▶ [Exercise aim]:
In the listing beneath this line, copy exactly the lines starting with the one containing "case coldReset => exact" and going on through the one containing "case frameSent => simp".

* * * * * * *

theorem Change.conditionsFollow {b : Scope} {s t : State} (h : Change b s t) (hs : ConditionsFollow s) :
    ConditionsFollow t := by
  obtain ⟨unheard, alone, duplicate, link, fault, strained, throttled, low⟩ := hs
  cases h
  case quiet same =>
    have reads (c : Cond) : t.isTrue c = s.isTrue c := by rw [State.isTrue, same.alarm, State.isTrue]
    simp only [ConditionsFollow, reads, same.peers, same.pump, same.filter, same.silent, same.consecutive]
    exact ⟨unheard, alone, duplicate, link, fault, strained, throttled, low⟩
  case filter x kept => simp [ConditionsFollow, kept.throttled, kept.dwell, *]
  case throttle => simp [ConditionsFollow, testThrottle, setLevelFlag_isTrue, *]
  case dwell =>
    unfold testDwell
    split
    · split
      · next stopped => simp_all [ConditionsFollow]
      · exact ⟨unheard, alone, duplicate, link, fault, strained, throttled, low⟩
    · simp [ConditionsFollow, setLevel_isTrue, *]
  case dwellEnds => simp [ConditionsFollow, setLevel_isTrue, *]
  case debt x bound =>
    obtain ⟨fault2, strained2⟩ := setDebt_isTrue_pump x s fault strained
    simp [ConditionsFollow, setDebt_isTrue, *]
  case condition c _ _ => simp [ConditionsFollow, setCondition_isTrue, setCondition_pump, *]
  case pump x kept => simp [ConditionsFollow, kept.condition, kept.strained, *]
  case mode m _ => simp [ConditionsFollow, setMode_isTrue, setMode_peers, *]
  case peers x mode _ => simp [ConditionsFollow, *]
  case entry n e _ _ => simp [ConditionsFollow, setEntry, PeerTable.setEntry, *]
  case raised c f _ _ => simp [ConditionsFollow, raise_isTrue, *]
  case abandoned r => simp [ConditionsFollow, countAbandoned_isTrue, countAbandoned_tally, *]
  case sent x was new zero => simp [ConditionsFollow, setLevel_isTrue, *]
  case silenced => simp [ConditionsFollow, setLevel_isTrue, silence_tally, *]
  case given q v _ => cases q <;> simp [ConditionsFollow, substCond, setLevel_isTrue, *]
  case released x => simp [ConditionsFollow, raise_isTrue, *]
  case counted => simp [ConditionsFollow, *]
  all_goals simp [ConditionsFollow, beginStroke, *]

theorem exec_conditionsFollow {i : Instr} {s t : State} (h : exec i s = .next t) (hs : ConditionsFollow s) :
    ConditionsFollow t := by
  refine exec_keeps_of Change.conditionsFollow (fun n a x y z _ => ?reset) (fun _ => ?start) (fun _ _ => hs) hs h hs
  case reset =>
    have none_ : ∀ c, (resetNode n a x y z s).isTrue c = false := fun c => by simp [State.isTrue, AlarmUnit.reset]
    simp [ConditionsFollow, none_, TallyLine.reset, PeerTable.reset, PumpSequencer.reset, ConcentrationFilter.reset]
  case start =>
    obtain ⟨-, -, duplicate, link, -, -, throttled, low⟩ := hs
    have notFault := startCondition_quiet (readBlock s.port.block).capacityClass
    simp only [beq_eq_false_iff_ne] at notFault
    simp [ConditionsFollow, startNode_isTrue, startNode_peers, startNode_tally, startNode_pump, startNode_filter, *]

/-- Settles O21. -/
theorem stepKeepsConditionsWithTheirOwners : Obligations.StepKeepsConditionsWithTheirOwners := fun _ _ hs h =>
  step_keeps_of_exec (P := ConditionsFollow) hs (fun _ _ => hs) (fun _ _ _ => exec_conditionsFollow) h

/-! ## The own number's place in the Peer Table -/

theorem entry_eq_of_place {b : PeerTable} {n m : Nat} (h : n - 1 = m - 1) : b.entry n = b.entry m := by
  simp [PeerTable.entry, h]

theorem Change.ownEntryAbsent {b : Scope} {s t : State} (h : Change b s t) (hs : OwnEntryAbsent s) : OwnEntryAbsent t := by
  have number : t.nodeNumber = s.nodeNumber := by rw [State.nodeNumber, h.frame.2.2, State.nodeNumber]
  rw [OwnEntryAbsent, number]
  cases h
  case quiet same => rwa [same.peers]
  case mode m _ => simpa [OwnEntryAbsent, setMode_peers, PeerTable.entry] using hs
  case peers x _ entries => simpa [OwnEntryAbsent, PeerTable.entry, entries] using hs
  case entry n e place _ =>
    have other : n - 1 ≠ s.nodeNumber - 1 := place.elim id fun live same => by
      simp [entry_eq_of_place same, hs.2, Entry.isLive, Entry.absent] at live
    exact ⟨by simpa [setEntry] using (setEntry_length _ _ _).trans hs.1, (setEntry_other _ _ _ _ other).trans hs.2⟩
  all_goals simpa [OwnEntryAbsent] using hs

theorem exec_ownEntryAbsent {i : Instr} {s t : State} (h : exec i s = .next t) (hs : OwnEntryAbsent s) :
    OwnEntryAbsent t := by
  refine exec_keeps_of Change.ownEntryAbsent (fun _ _ _ _ _ _ => ?reset) (fun _ => ?start) (fun _ _ => hs) hs h hs
  case reset => exact ⟨by simp [PeerTable.reset], by simpa using entry_of_absent _⟩
  case start => simpa [OwnEntryAbsent, startNode_peers, PeerTable.entry] using hs

/-- Settles O23. -/
theorem stepKeepsOwnEntryAbsent : Obligations.StepKeepsOwnEntryAbsent := fun _ _ hs h =>
  step_keeps_of_exec (P := OwnEntryAbsent) hs (fun _ _ => hs) (fun _ _ _ => exec_ownEntryAbsent) h

end Sys2Proof.Machine
end

section
/-! The transmitter of the tally line through every command (section 4.4): a frame is pending exactly where it waits or is sent, and a
silenced transmitter stays so (R62 to R64). -/

namespace Sys2Proof.Machine

/-! ## A frame is pending exactly in DEFER, HOLDOFF and SENDING -/

section
variable {s : State}

theorem countAbandoned_consistent (r : Bool) (hs : TransmitterConsistent s.tally) :
    TransmitterConsistent (countAbandoned r s).tally := by
  obtain ⟨pending, owed, attempt, -⟩ := hs
  rw [countAbandoned_tally]
  exact ⟨pending, owed, attempt, Nat.min_le_left _ _⟩

theorem makePending_consistent (f : Frame) (owed : s.tally.owed = .none) (consecutive : s.tally.consecutive ≤ 255) :
    TransmitterConsistent (makePending f s).tally := by
  rw [makePending_tally]
  refine ⟨?_, fun some_ => absurd owed some_, Nat.zero_le 3, consecutive⟩
  cases s.tally.lineIdle <;> simp

theorem build_consistent (k : Owed) (hs : TransmitterConsistent s.tally) (idle : s.tally.transmitter ≠ .sending) :
    TransmitterConsistent (build k s).tally := by
  have owed : s.tally.owed = .none := by_contra fun some_ => idle (hs.2.1 some_)
  cases k with
  | none => exact hs
  | tally => exact makePending_consistent _ owed hs.2.2.2
  | leave => exact makePending_consistent _ owed hs.2.2.2

theorem buildOwed_consistent (hs : TransmitterConsistent { s.tally with owed := .none })
    (idle : s.tally.transmitter ≠ .sending) : TransmitterConsistent (buildOwed s).tally :=
  build_consistent (s := s.withTally { s.tally with owed := .none }) _ hs idle

theorem fallDue_consistent (k : Owed) (hs : TransmitterConsistent s.tally) : TransmitterConsistent (fallDue k s).tally := by
  have replaced (idle : s.tally.transmitter ≠ .sending) : TransmitterConsistent (build k (countAbandoned true s)).tally :=
    build_consistent k (countAbandoned_consistent true hs) (by rwa [countAbandoned_tally])
  unfold fallDue
  split
  · next sending => exact ⟨hs.1, fun _ => sending, hs.2.2.1, hs.2.2.2⟩
  · next empty => exact build_consistent k hs (by simp [empty])
  · next defer => exact replaced (by simp [defer])
  · next holdoff => exact replaced (by simp [holdoff])
  · exact hs

theorem loseAttempt_consistent (hs : TransmitterConsistent s.tally) (sending : s.tally.transmitter = .sending)
    (more : s.tally.attempt + 1 < 4) : TransmitterConsistent (loseAttempt s).tally := by
  obtain ⟨pending, -, -, consecutive⟩ := hs
  have waits : TransmitterConsistent { s.tally with transmitter := .defer, attempt := s.tally.attempt + 1, owed := .none } :=
    ⟨by simp [pending, sending], by simp, Nat.lt_succ_iff.1 more, consecutive⟩
  simp only [loseAttempt]
  split
  · next none_ => exact none_ ▸ waits
  · refine buildOwed_consistent ?_ (by simp [countAbandoned_tally])
    rw [countAbandoned_tally]
    exact ⟨waits.1, by simp, waits.2.2.1, Nat.min_le_left _ _⟩

theorem abandonFrame_consistent : TransmitterConsistent (abandonFrame s).tally := by
  refine buildOwed_consistent ?_ (by simp [countAbandoned_tally])
  rw [countAbandoned_tally]
  exact ⟨by simp, by simp, Nat.zero_le 3, Nat.min_le_left _ _⟩

theorem frameIsSent_consistent (p : Pending) : TransmitterConsistent (frameIsSent p s).tally := by
  refine buildOwed_consistent ?_ (by simp)
  simp [TransmitterConsistent]

theorem duplicate_tally : (duplicate s).tally =
    { s.tally with transmitter := .silent, pending := none, owed := .none, attempt := 0 } := by
  have kept : (if s.peers.mode = .shared then leaveShared .duplicate s else setMode (.solo .duplicate) s).tally =
      s.tally := by
    split <;> simp
  simp [duplicate, silence_tally, kept]

theorem goodFrame_consistent (f : Frame) (hs : TransmitterConsistent s.tally) :
    TransmitterConsistent (goodFrame f s).tally := by
  unfold goodFrame
  dsimp only
  split
  · split
    · exact hs
    · rw [duplicate_tally]
      exact ⟨by simp, by simp, Nat.zero_le 3, hs.2.2.2⟩
  · simpa [TransmitterConsistent] using hs

end

theorem exec_transmitterConsistent {i : Instr} {s t : State} (h : exec i s = .next t) (hs : TransmitterConsistent s.tally) :
    TransmitterConsistent t.tally := by
  by_cases moved : Part.tally ∈ movedParts i
  · cases i
    case coldReset => cases h; simp [TransmitterConsistent, TallyLine.reset]
    case start =>
      obtain ⟨r, i, refused⟩ | ⟨-, runs⟩ := exec_start_cases s
      · cases refused.symm.trans h; simpa using hs
      · cases runs.symm.trans h; simpa [done, startNode_tally, TransmitterConsistent] using hs
    case receiverSynced =>
      simp only [exec, execReceiverSynced] at h
      split at h <;> cases h <;> exact hs
    case frameEnd bytes x y =>
      simp only [exec, execFrameEnd] at h
      split at h
      · split at h
        · cases h; exact hs
        · split at h <;> cases h
          · exact hs
          · simp only [startIfChanged_frame]
            exact goodFrame_consistent _ hs
      · cases h; exact hs
    case tallyTimerExpiry =>
      simp only [exec, execTallyTimerExpiry] at h
      split at h
      · split at h <;> cases h
        · exact fallDue_consistent _ hs
        · exact hs
      · cases h; exact hs
    case lineIdle =>
      simp only [exec, execLineIdle] at h
      split at h <;> cases h
      · next defer => simpa [TransmitterConsistent, defer] using hs
      · exact hs
    case holdoffEnd =>
      simp only [exec, execHoldoffEnd] at h
      split at h <;> cases h
      · next holdoff => simpa [TransmitterConsistent, holdoff.1] using And.intro hs.1 hs.2.2
      · exact hs
    case deferral =>
      simp only [exec, execDeferral] at h
      split at h <;> cases h
      · next holdoff => simpa [TransmitterConsistent, holdoff] using hs
      · exact hs
    case collision =>
      simp only [exec, execCollision] at h
      split at h
      · next sending =>
        split at h <;> cases h
        · next more => exact loseAttempt_consistent hs sending more
        · exact abandonFrame_consistent
      · cases h; exact hs
    case frameSent =>
      simp only [exec, execFrameSent] at h
      split at h <;> cases h
      · simpa using frameIsSent_consistent _
      · exact hs
    case leave =>
      simp only [exec, execLeave] at h
      split at h <;> cases h
      · simpa [done, park] using fallDue_consistent (s := release (setSwitchPending false (setMode .parked s))) .leave
          (by simpa using hs)
      · simpa [refuseState] using hs
    case pulseEdge change =>
      cases change with
      | high => simp [movedParts] at moved
      | low c => cases c <;> simp [movedParts] at moved
    all_goals simp [movedParts] at moved
  · rwa [show t.tally = s.tally from exec_same h .tally moved]

/-- Settles O22. -/
theorem stepKeepsTransmitterConsistent : Obligations.StepKeepsTransmitterConsistent := fun _ _ hs h =>
  step_keeps_of_exec (P := fun s => TransmitterConsistent s.tally) hs (fun _ _ => hs)
      (fun _ _ _ => exec_transmitterConsistent) h

/-! ## A silenced transmitter -/

/-- The transmitter stands silenced with what it held: its frames, its sequence and its counts. -/
structure SilentAsBefore (s t : TallyLine) : Prop where
  transmitter : t.transmitter = .silent
  pending : t.pending = s.pending
  owed : t.owed = s.owed
  sequence : t.sequence = s.sequence
  sent : t.sent = s.sent
  collisions : t.collisions = s.collisions
  abandoned : t.abandoned = s.abandoned
  consecutive : t.consecutive = s.consecutive

/-- A good frame only counts at a silenced transmitter (R55, R64). -/
theorem goodFrame_silent (f : Frame) {s : State} (silent : s.tally.transmitter = .silent) :
    SilentAsBefore s.tally (goodFrame f s).tally := by
  unfold goodFrame
  dsimp only
  split <;> constructor <;> simp [silent]

theorem exec_silent {i : Instr} {s t : State} (notReset : ∀ n a x y z, i ≠ .coldReset n a x y z)
    (silent : s.tally.transmitter = .silent) (h : exec i s = .next t) : SilentAsBefore s.tally t.tally := by
  have same : SilentAsBefore s.tally s.tally := ⟨silent, rfl, rfl, rfl, rfl, rfl, rfl, rfl⟩
  by_cases moved : Part.tally ∈ movedParts i
  · cases i
    case coldReset => exact absurd rfl (notReset _ _ _ _ _)
    case start =>
      obtain ⟨r, i, refused⟩ | ⟨-, runs⟩ := exec_start_cases s
      · cases refused.symm.trans h; simpa using same
      · cases runs.symm.trans h; simpa [done, startNode_tally] using ⟨silent, rfl, rfl, rfl, rfl, rfl, rfl, rfl⟩
    case receiverSynced =>
      simp only [exec, execReceiverSynced] at h
      split at h <;> cases h <;> exact ⟨silent, rfl, rfl, rfl, rfl, rfl, rfl, rfl⟩
    case frameEnd bytes x y =>
      simp only [exec, execFrameEnd] at h
      split at h
      · split at h
        · cases h; exact ⟨silent, rfl, rfl, rfl, rfl, rfl, rfl, rfl⟩
        · split at h <;> cases h
          · exact ⟨silent, rfl, rfl, rfl, rfl, rfl, rfl, rfl⟩
          · simp only [startIfChanged_frame]
            obtain ⟨h1, h2, h3, h4, h5, h6, h7, h8⟩ :=
              goodFrame_silent ‹Frame› (s := s.withTally { s.tally with lineIdle := true, ownOnLine := none }) silent
            exact ⟨h1, h2, h3, h4, h5, h6, h7, h8⟩
      · cases h; exact same
    case tallyTimerExpiry =>
      simp only [exec, execTallyTimerExpiry] at h
      split at h
      · split at h <;> cases h
        · rw [fallDue_silent .tally (s.withTally { s.tally with
            timerStart := reschedule s.tally.timerStart s.cfg.tallyInterval }) silent]
          exact ⟨silent, rfl, rfl, rfl, rfl, rfl, rfl, rfl⟩
        · exact ⟨silent, rfl, rfl, rfl, rfl, rfl, rfl, rfl⟩
      · cases h; exact same
    case lineIdle =>
      simp only [exec, execLineIdle, if_neg (show s.tally.transmitter ≠ .defer by simp [silent])] at h
      cases h
      exact ⟨silent, rfl, rfl, rfl, rfl, rfl, rfl, rfl⟩
    case holdoffEnd => simp [exec, execHoldoffEnd, silent] at h; exact h ▸ same
    case deferral =>
      simp only [exec, execDeferral, if_neg (show s.tally.transmitter ≠ .holdoff by simp [silent])] at h
      cases h
      exact ⟨silent, rfl, rfl, rfl, rfl, rfl, rfl, rfl⟩
    case collision => simp [exec, execCollision, silent] at h; exact h ▸ same
    case frameSent => simp [exec, execFrameSent, silent] at h; exact h ▸ same
    case leave =>
      simp only [exec, execLeave] at h
      split at h <;> cases h
      · simp [done, park]
        rw [fallDue_silent _ _ (by simpa using silent)]
        simpa using same
      · simpa [refuseState] using same
    case pulseEdge change =>
      cases change with
      | high => simp [movedParts] at moved
      | low c => cases c <;> simp [movedParts] at moved
    all_goals simp [movedParts] at moved
  · rwa [show t.tally = s.tally from exec_same h .tally moved]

* * * * * * *

▶ [Task output]:
    case coldReset => exact absurd rfl (notReset _ _ _ _ _)
    case start =>
      obtain ⟨r, i, refused⟩ | ⟨-, runs⟩ := exec_start_cases s
      · cases refused.symm.trans h; simpa using same
      · cases runs.symm.trans h; simpa [done, startNode_tally] using ⟨silent, rfl, rfl, rfl, rfl, rfl, rfl, rfl⟩
    case receiverSynced =>
      simp only [exec, execReceiverSynced] at h
      split at h <;> cases h <;> exact ⟨silent, rfl, rfl, rfl, rfl, rfl, rfl, rfl⟩
    case frameEnd bytes x y =>
      simp only [exec, execFrameEnd] at h
      split at h
      · split at h
        · cases h; exact ⟨silent, rfl, rfl, rfl, rfl, rfl, rfl, rfl⟩
        · split at h <;> cases h
          · exact ⟨silent, rfl, rfl, rfl, rfl, rfl, rfl, rfl⟩
          · simp only [startIfChanged_frame]
            obtain ⟨h1, h2, h3, h4, h5, h6, h7, h8⟩ :=
              goodFrame_silent ‹Frame› (s := s.withTally { s.tally with lineIdle := true, ownOnLine := none }) silent
            exact ⟨h1, h2, h3, h4, h5, h6, h7, h8⟩
      · cases h; exact same
    case tallyTimerExpiry =>
      simp only [exec, execTallyTimerExpiry] at h
      split at h
      · split at h <;> cases h
        · rw [fallDue_silent .tally (s.withTally { s.tally with
            timerStart := reschedule s.tally.timerStart s.cfg.tallyInterval }) silent]
          exact ⟨silent, rfl, rfl, rfl, rfl, rfl, rfl, rfl⟩
        · exact ⟨silent, rfl, rfl, rfl, rfl, rfl, rfl, rfl⟩
      · cases h; exact same
    case lineIdle =>
      simp only [exec, execLineIdle, if_neg (show s.tally.transmitter ≠ .defer by simp [silent])] at h
      cases h
      exact ⟨silent, rfl, rfl, rfl, rfl, rfl, rfl, rfl⟩
    case holdoffEnd => simp [exec, execHoldoffEnd, silent] at h; exact h ▸ same
    case deferral =>
      simp only [exec, execDeferral, if_neg (show s.tally.transmitter ≠ .holdoff by simp [silent])] at h
      cases h
      exact ⟨silent, rfl, rfl, rfl, rfl, rfl, rfl, rfl⟩
    case collision => simp [exec, execCollision, silent] at h; exact h ▸ same
    case frameSent => simp [exec, execFrameSent, silent] at h; exact h ▸ same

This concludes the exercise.